Data Cleanup Tips for Microsoft Excel


Excel

I have been cleaning up data files in Microsoft Excel for a very long time. This article will likely always be a work in process, so check back any time you have a data cleanup job to do. Or email us to let us know a task you'd like us to include here.

Data Isn't Recognized Properly

You add up a column of data, and you get zero, or anything but the right result. You try to do a calculation using a cell that contains a date, but you can't get it to work. Sometimes this is because your data came from somewhere else, and Excel simply refuses to see your data as values, and insists on seeing it as text.

To force Excel to see your numeric values properly, just perform some arithmetic on them. Just copy any blank cell. Select your "bad" cells. Hit Edit Paste Special and choose Add. You'll just have to reformat your cells again. Careful! You should always backup your files before you perform a "fix". You never know if it will work or not.

Having hidden rows and columns can also provide unexpected results. Make sure none of your rows or columns are hidden, providing you with incorrect "manual" results when your Excel results may be just fine after all.

Clean Up Extra Spaces or Characters Using Find and Replace

This is simple; it just takes a series of tasks. If you have what you believe is multiple spaces between words or numbers within the cells, or perhaps you have 8 different formats for phone numbers, use Find and Replace on the column.

To get rid of spaces within cells. Maybe there's 2 spaces between some of your words and you have multiple words in the cells.
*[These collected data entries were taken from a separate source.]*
-- ==== Sys2Proof/Laws/KeepsTick.lean ====
section
/-! SUPPORT. `Keeps` for the definitions of Machine/Tick.lean, one lemma for each. -/

set_option linter.all false
set_option Elab.async false
set_option maxRecDepth 4000
namespace Sys2Proof.Machine

variable {m : Part → Bool} {r : State}

theorem tripHalters_keeps (s : State) (p_out : m .out = true) (hs : Keeps m r s) : Keeps m r (tripHalters s) := by
  unfold tripHalters
  repeat' first | intro _ | (with_reducible first | assumption | apply sendBlock_keeps | apply ite_keeps | apply foldl_keeps) | (with_reducible apply State.keeps_mk <;> first | exact .inr ‹_› | exact .inl rfl | exact .inl ⟨rfl, rfl⟩ | exact .inl ⟨rfl, rfl, rfl⟩ | exact .inl ⟨rfl, rfl, rfl, rfl⟩ | exact .inl ⟨rfl, rfl, rfl, rfl, rfl⟩ | skip) | rfl | exact OtpLe.refl _ | split | (extract_lets; split) | (dsimp +zetaDelta only; split)

end Sys2Proof.Machine
end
  • Find what:  Type 2 spaces using the spacebar

  • Replace with:  Type 1 space using the spacebar

  • Replace all

To cleanup phone lists when 8 people have submitted them all differently. Once you've deleted all the extra characters, and you have just 9 digits, you can then format the cells as a phone number, and it works just right.

  • Find what:  Type a left parenthesis (or a right parenthesis or a hyphen or a period)

  • Replace with:  Leave this empty!

  • Replace all

Use the TRIM Function to Remove Spaces

The TRIM function removes spaces to the left and right of your data, but not spaces between data within a single cell.

Insert a blank column to the right of the column you want to trim. For our purposes, we'll use column A as the column we want to trim, and B2 is where we'll put our first formula.

=TRIM(A2)

Copy the formula down using the fill handle. In order to work with the trimmed text, highlight the cells, hit Edit Copy, then hit Edit Paste Special, Values, OK. That removes the underlying formulas. You can now move your column heading over to your new column of trimmed data, and delete the original column.

Use the CLEAN Function to Remove Non-Printing Characters

Thanks to reader "Andy" for pointing out to me that the CLEAN function belonged here!

Insert a blank column to the right of the column you want to clean. For our purposes, we'll use column A as the column we want to clean, and B2 is where we'll put our first formula.

=CLEAN(A2)

Copy the formula down using the fill handle. In order to work with the cleaned text, highlight the cells, hit Edit Copy, then hit Edit Paste Special, Values, OK. That removes the underlying formulas. You can now move your column heading over to your new column of cleaned data, and delete the original column.

Vertical to Horizontal Addresses

Pretty much everyone can figure out that, in the demonstration below, we need to use formulas. But what they can't figure out is how to copy them properly.

Create three "sets". A set is the formula, and the corresponding blank rows that follow it. In the case below, we make 3 sets, and select them. From here, we copy down. DO NOT STOP dragging until you've copied all the way down. If you do, your "set" becomes however many cells are selected at the time you begin dragging again.

If you have addresses that have two lines and four lines, then you'll be better off using simple COUNTs to determine how many lines there are in the address, then cut those addresses out and work on those on a different sheet. Here, I see if the 3rd cell below the name is blank. If it is, I do nothing. If there's something in it, we're alerted that there's a problem with this record.

Sorting as a Data Cleanup Tool

In the scenario above, however, we could still easily use formulas to get our data separated into columns. So what if we have many that have city addresses in Columns E and F? We can sort them once we've converted them to values. Sorting makes data cleanup a breeze. It helps to find wrongly spelled city names, bad zip codes, and other data that's been fouled by the scanning process.